Specifically, the velox-testing, presto, and velox repositories have to be checked out as sibling directories under the same parent directory. Once that is done, navigate (cd) into the velox-testing/presto/scripts directory and execute the start up script for the needed presto deployment variant. The following scripts: start_java_presto.sh, start_native_cpu_presto.sh, and start_native_gpu_presto.sh can be used to build/deploy "Presto Java Coordinator + Presto Java Worker", "Presto Java Coordinator + Presto Native CPU Worker", and "Presto Java Coordinator + Presto Native GPU Worker" variants respectively. The presto server can then be accessed at http://localhost:8080.

Note that CPU and GPU builds require a local dependencies/run-time base Docker image (presto/prestissimo-dependency:centos9). The start scripts will not create this automatically. It must be obtained manually. Use the build_centos_deps_image.sh script to build an image locally, or the fetch_centos_deps_image.sh script to fetch a pre-built image from an external source. Note that the latter script currently requires additional credentials not available to third-parties.

Running Integration Tests

The Presto integration tests are implemented using the pytest framework. The integration tests can be executed directly by using the pytest command e.g. pytest tpch_test.py or more conveniently, by using the run_integ_test.sh script from within the velox-testing/presto/scripts directory (this script handles environment setup for test execution). Execute ./run_integ_test.sh --help to get more details about script options. An instance of Presto must be deployed and running before running the integration tests. This can be done using one of the start_* scripts mentioned in the "Presto Testing" section.

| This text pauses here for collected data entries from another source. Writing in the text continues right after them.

/-- R55: a bank's drain completes; its records are published in order. It goes on waiting where the bytes to write are not all
released (R56). -/
def State.drainDone (s : State) (n : Nat) : State :=
  let c := s.ingCtx n
  match c.order with
  | .bank b :: rest =>
    let k := c.bank b
    if k.use ≠ .draining then s
    else
      let s := s.drainSome n b
      let c := s.ingCtx n
      if (c.bank b).done < k.bytes.length then s
      else
      let s := s.setIng n ({ c with order := rest }.setBank b Bank.init)
      let s := k.ends.foldl (fun s r => s.publish n r) s
      ((s.countDraining).drainGaps n rest.length).ingMaybeOff n
  | _ => s

/-- BANK_DRAINED: the drain completes, or its update of the read pointer finds the copies apart (R62). -/
def State.bankDrained (s : State) (n : Nat) : State :=
  if (s.ingCtx n).apart && decide (s.get (F.ING_CTX_STAT_STATE n) ≠ 0) then (s.fifoReset n).ingMaybeOff n else s.drainDone n

/-- The items of a datagram: TS packets of the context's PID, or the payload of an RTP packet with its padding taken off. The RTP
packet of a TS datagram is taken by R49 before its items, and every RTP packet first by R48 (log entry 94). -/
def State.rxItems (s : State) (n : Nat) (b : RxBuf) (body : List Byte) : List (List Byte) × State :=
  let kind := s.get (F.ING_CTX_CTL_KIND n)
  let mine (p : List Byte) := (tsPackets p).filter (fun q => decide ((tsOf q).pid = s.get (F.ING_CTX_SEL_PID n)))
  if kind = 2 then (mine body, s)
  else
    let h := rtpOf body
    let srtp := s.flag (F.ING_CTX_CTL_SRTP_EN n)
    let r := if srtp && decide (b.pool ≠ 8) then s.srtpAccept n h body else (some (body.drop h.len), s)
    match r with
    | (none, s) => ([], s)
    | (some p, s) =>
      let p := unpad h.pad p
      if kind ≠ 3 then ([p], s)
      else
        let t := s.rtpTake n h b.arr
        if !t.1 then ([], t.2)
        else if srtp && decide (b.pool = 8) then ([], t.2.ingDrop n 4 1 h.ts b.arr)
        else (mine p, t.2)

/-- The buffer of a datagram whose items are done goes back, as pointer `ret` where that is not the buffer's own (R68). -/
def State.rxDone (s : State) (n : Nat) (b : RxBuf) (ret : Option Nat) : State :=
  let s := { s with net := { s.net with rx := s.net.rx.erase b } }
  (if b.pool = 8 then s else s.returnPtr n (ret.getD b.ptr)).ingMaybeOff n

/-- INGEST_ITEM: the next item of the oldest received datagram of context `n` (R44 to R54, R62, R67, R68). `ret` is the pointer
returned with the datagram's last item where it is not its buffer's. The two copies of a pointer of the FIFO come apart `before`
this item's update, which then finds it, or `after` it, for the next update to find (R62). A stopped or stopping context
discards the datagram (R50). -/
def State.ingestItem (s : State) (n : Nat) (ret : Option Nat) (before after : Bool) : State :=
  match s.net.rx.find? (fun b => decide (b.owner = n)) with
  | none => s
  | some b =>
    let st := s.get (F.ING_CTX_STAT_STATE n)
    if st = 0 ∨ st = 4 then s.rxDone n b ret
    else
      let body := if b.pool = 8 then b.body else s.bytes (b.ptr + b.off) b.len
      let r := match b.items with
        | some l => (l, s)
        | none => s.rxItems n b body
      let s := match r.1 with
        | [] => r.2
        | p :: _ =>
          let kind := s.get (F.ING_CTX_CTL_KIND n)
          let alloc := decide (b.pool ≠ 8)
          if kind = 2 then r.2.ingTs n none p alloc b.arr
          else if kind = 3 then r.2.ingTs n (some (rtpOf body)) p alloc b.arr
          else r.2.ingRtp n (rtpOf body) p alloc b.arr
      let s := if before || (s.ingCtx n).apart then s.fifoReset n else s
      let s := s.setIng n { s.ingCtx n with apart := after }
      if r.1.length ≤ 1 then s.rxDone n b ret
      else { s with net := { s.net with rx := { b with items := some (r.1.drop 1) } :: s.net.rx.erase b } }

end Sys2Proof.Machine
end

Testing Different Scale Factors

The integration tests can be executed against tables with different scale factors by navigating (cd) into the velox-testing/presto/testing/integration_tests/scripts directory and executing the generate_test_files.sh script with a --scale-factor or -s argument. After this, the tests can then be executed using the steps described in the "Running Integration Tests" section.

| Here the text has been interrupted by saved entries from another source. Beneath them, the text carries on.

-- ==== Sys2Proof/Machine/Admit.lean ====
section
/-! DEFINITION. The admission algorithm of R82 and R83, shared by the decoder and the encoder (R132). -/

namespace Sys2Proof.Machine

/-- A context that asks for a place: its number, PRIO, load in samples/s and bits/s, and whether it may use several engines. -/
structure AdmJob where
  id : Nat
  prio : Nat
  l : Q
  b : Q
  par : Bool
  deriving DecidableEq, Repr

/-- Placed contexts with their engines. -/
abbrev Placed := List (AdmJob × List Nat)

/-- Engines a context needs (R82). -/
def AdmJob.engines (j : AdmJob) : Nat :=
  max 1 (max (j.l.over 512000000).ceil.toNat (j.b.over 800000000).ceil.toNat)

/-- Why a context is not placed: 0 no capacity, 1 needs PAR, 2 too large. -/
abbrev AdmFail := Nat

/-- Samples/s and bits/s of engine `e` not yet assigned. -/
def freeS (pl : Placed) (e : Nat) : Q :=
  pl.foldl (fun a p => if p.2.contains e then a.minus (p.1.l.over p.1.engines) else a) (Q.ofNat 512000000)
def freeB (pl : Placed) (e : Nat) : Q :=
  pl.foldl (fun a p => if p.2.contains e then a.minus (p.1.b.over p.1.engines) else a) (Q.ofNat 800000000)

/-- Sum of the loads of the placed contexts. -/
def Placed.sum (pl : Placed) : Q := pl.foldl (fun a p => a.plus p.1.l) (Q.ofNat 0)

/-- R82 place: best fit on `k` of the engines, least free samples first, then the lower number. -/
def placeOne (cap : Q) (es : List Nat) (pl : Placed) (j : AdmJob) : Except AdmFail Placed :=
  let k := j.engines
  let cand := es.filter (fun e => (j.l.over k).le (freeS pl e) && (j.b.over k).le (freeB pl e))
  let ord := sortBy (fun a b => (freeS pl a).lt (freeS pl b) || (!(freeS pl b).lt (freeS pl a) && decide (a ≤ b))) cand
  if 4 < k then .error 2
  else if 1 < k ∧ !j.par then .error 1
  else if cap.lt (pl.sum.plus j.l) then .error 0
  else if ord.length < k then .error 0
  else .ok (pl ++ [(j, ord.take k)])

/-- Place contexts in order, stopping at the first that fails. -/
def placeAll (cap : Q) (es : List Nat) : Placed → List AdmJob → Except (Nat × AdmFail) Placed
  | pl, [] => .ok pl
  | pl, j :: r =>
    match placeOne cap es pl j with
    | .ok pl' => placeAll cap es pl' r
    | .error f => .error (j.id, f)

/-- Place contexts in order, leaving out those that fail (R82 step 3). -/
def placeSome (cap : Q) (es : List Nat) : Placed → List AdmJob → Placed
  | pl, [] => pl
  | pl, j :: r =>
    match placeOne cap es pl j with
    | .ok pl' => placeSome cap es pl' r
    | .error _ => placeSome cap es pl r

/-- order(): PRIO descending, then context number ascending. -/
def admOrder (js : List AdmJob) : List AdmJob :=
  sortBy (fun a b => decide (b.prio < a.prio) || (decide (a.prio = b.prio) && decide (a.id ≤ b.id))) js

/-- The outcome of an admission run: every context placed, or refused by a COMMIT with the status of the first context
that failed in step 2, or some contexts left without a placement. -/
inductive Admission where
  | placed (pl : Placed)
  | refused (id : Nat) (why : AdmFail)
  | some_ (pl : Placed)
  deriving DecidableEq, Repr

/-- Admission (R82): `cur` gives the engines a context is placed on now. -/
def admission (cap : Q) (es : List Nat) (js : List AdmJob) (cur : Nat → List Nat) (byCommit : Bool) : Admission :=
  let kept := js.filterMap (fun j => if (cur j.id) ≠ [] ∧ (cur j.id).all es.contains then some (j, cur j.id) else none)
  let rest := js.filter (fun j => !(kept.any (fun p => decide (p.1.id = j.id))))
  match placeAll cap es kept (admOrder rest) with
  | .ok pl => .placed pl
  | .error _ =>
    match placeAll cap es [] (admOrder js) with
    | .ok pl => .placed pl
    | .error (i, f) => if byCommit then .refused i f else .some_ (placeSome cap es [] (admOrder js))

/-- A set of engines as a bit mask. -/
def maskOf (es : List Nat) : Nat := es.foldl (fun a e => a + 2 ^ e) 0

/-- Engines that a placement run gives a context. -/
def Placed.of (pl : Placed) (id : Nat) : List Nat :=
  match pl.find? (fun p => decide (p.1.id = id)) with | some p => p.2 | none => []

end Sys2Proof.Machine
end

Note that velox-testing/presto/testing/integration_tests and velox-testing/benchmark_data_tools are separate projects that are expected to be operated with their own virtual environment.

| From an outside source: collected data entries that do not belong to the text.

/-- A new placement takes effect (R89). -/
def State.decPlace (s : State) (n mask : Nat) : State :=
  let was := s.get (F.DEC_CTX_ENGS n)
  let s := s.setDec n { s.decCtx n with planned := none, placed := true }
  let s := (s.put (F.DEC_CTX_ENGS n) mask).put (F.DEC_CTX_STAT_NENG n) (setBitsOf 16 mask).length
  let s := s.put (F.DEC_CTX_STAT_EPOCH n) (s.decNextEpoch n)
  if was = 0 then s else (s.inc (F.DEC_CTX_MIGRATIONS n)).raiseU 100

/-- Take a placement now, or after the picture in progress (R89). -/
def State.decAssign (s : State) (n : Nat) (es : List Nat) : State :=
  let mask := maskOf es
  if maskOf (s.decPlan n) = mask then s
  else if (s.decCtx n).onEngines then
    s.setDec n { s.decCtx n with planned := if s.get (F.DEC_CTX_ENGS n) = mask then none else some mask }
  else s.decPlace n mask

/-- Bring the load registers up to date (R102). -/
def State.decLoads (s : State) : State :=
  let pl : Placed := s.decLive.filterMap (fun n => if s.decPlan n = [] then none else some (s.decJob n, s.decPlan n))
  let mega := fun (q : Q) => (q.over 1000000).ceil.toNat
  let s := (List.range 16).foldl (fun s e =>
    (s.put (F.DEC_ENG_LOAD_SAMPLES e) (mega ((Q.ofNat 512000000).minus (freeS pl e)))).put (F.DEC_ENG_LOAD_BITS e)
      (mega ((Q.ofNat 800000000).minus (freeB pl e)))) s
  let s := s.decLive.foldl (fun s n => s.put (F.DEC_CTX_LOAD n) (mega (s.decJob n).l)) s
  let s := (s.put F.DEC_GLB_ADMIT_LOAD (mega pl.sum)).put F.DEC_GLB_ADMIT_ENGINES s.decEngines.length
  s.put F.DEC_GLB_SHED (s.decLive.filter (fun n => s.get (F.DEC_CTX_STAT_STATE n) = 3)).length

/-- Engines stop running a picture of context `n`. -/
def State.decIdleEngines (s : State) (n : Nat) (es : List Nat) : State :=
  es.foldl (fun s e => if s.flag (F.DEC_ENG_STAT_BUSY e) && decide (s.get (F.DEC_ENG_STAT_CTX e) = n) then
    s.putB (F.DEC_ENG_STAT_BUSY e) false else s) s

/-- The picture of a context is discarded with the record that holds it; so is the replay that it is a part of, or that it waits
for. -/
def State.decDiscard (s : State) (n : Nat) : State :=
  let c := s.decCtx n
  match c.run with
  | none => s
  | some r =>
    let s := (s.setDec n { c with run := none, replay := [], failing := none, owed := [] }).decIdleEngines n r.engines
    let s := s.putB (F.DEC_CTX_CONC_STAT_REWINDING n) false
    if r.gone then s else s.decRelease n

/-- A context is shed (R99). A picture that runs completes if its engines are still in service, also one that a rewind decodes again;
nothing of the context follows it on an engine. -/
def State.decShed (s : State) (n : Nat) : State :=
  if s.get (F.DEC_CTX_STAT_STATE n) = 3 then s
  else
    let s := s.put (F.DEC_CTX_STAT_STATE n) 3
    let s := ((s.put (F.DEC_CTX_ENGS n) 0).put (F.DEC_CTX_STAT_NENG n) 0).raiseU 98
    let s := s.faultU 35
    let c := s.decCtx n
    let s := match c.run with
      | some r =>
        if c.onEngines && r.engines.all (fun e => s.flag (F.DEC_ENG_STAT_IN_SERVICE e)) then s else s.decDiscard n
      | none => s
    (s.setDec n { s.decCtx n with planned := none }).decFlushAll n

Setting Up Benchmark Tables

A couple of utility scripts have been added to facilitate the process of setting up benchmark tables either from scratch or on top of existing benchmark data (Parquet) files. Specifically, the setup_benchmark_tables.sh script can be used to set up a new schema and tables on top of already generated benchmark data files. Execute ./setup_benchmark_tables.sh --help to get more details about script options. The setup_benchmark_data_and_tables.sh script can be used to generate benchmark data at a specified scale factor and set up a schema and tables on top of the generated data files. Execute ./setup_benchmark_data_and_tables.sh --help to get more details about script options. Both scripts should be executed from within the velox-testing/presto/scripts directory.

Tip

Add export PRESTO_DATA_DIR={path to directory that will contain datasets} to your ~/.bashrc file. This avoids having to always set the PRESTO_DATA_DIR environment variable when executing the start_* scripts and/or the schema/table setup scripts.

Presto Benchmarking

The Presto benchmarks are implemented using the pytest framework and builds on top of infrastructure that was implemented for general Presto testing. Specifically, the start_* scripts mentioned in the "Presto Testing" section can be used to start up a Presto variant (make sure the PRESTO_DATA_DIR environment variable is set appropriately before running the script), and the benchmark can be run by executing the run_benchmark.sh script from within the velox-testing/presto/scripts directory. Execute ./run_benchmark.sh --help to get more details about the benchmark script options.

Tip

ANALYZE TABLES velox-testing/presto/scripts/analyze_tables.sh must be run on CPU Presto before GPU benchmarks because aggregation is not yet supported on GPU. Statistics are stored in the Hive metastore and automatically benefit GPU query execution, improving performance and reducing OOM failures.

Spark Gluten Testing

A Python-based testing infrastructure using pytest has been added to facilitate functional correctness testing of Spark with Gluten, a columnar execution plugin that leverages Velox for accelerated query processing. The infrastructure supports both TPC-H and TPC-DS benchmark suites and compares Spark Gluten query results against reference results (typically from DuckDB).

Directory Structure

The build and test scripts expect the following directory layout:

├─ base_directory/
  ├─ velox-testing/
  ├─ velox/
  ├─ incubator-gluten/

The velox-testing, velox, and incubator-gluten repositories must be checked out as sibling directories under the same parent directory.

Building Gluten

Three build variants are supported. All builds use Docker and produce images or JAR artifacts that can be used for testing and benchmarking.

CPU Static Build

Builds Gluten with the Velox CPU backend using static linking via vcpkg. Produces a standalone JAR file that can be used without a pre-built Docker image.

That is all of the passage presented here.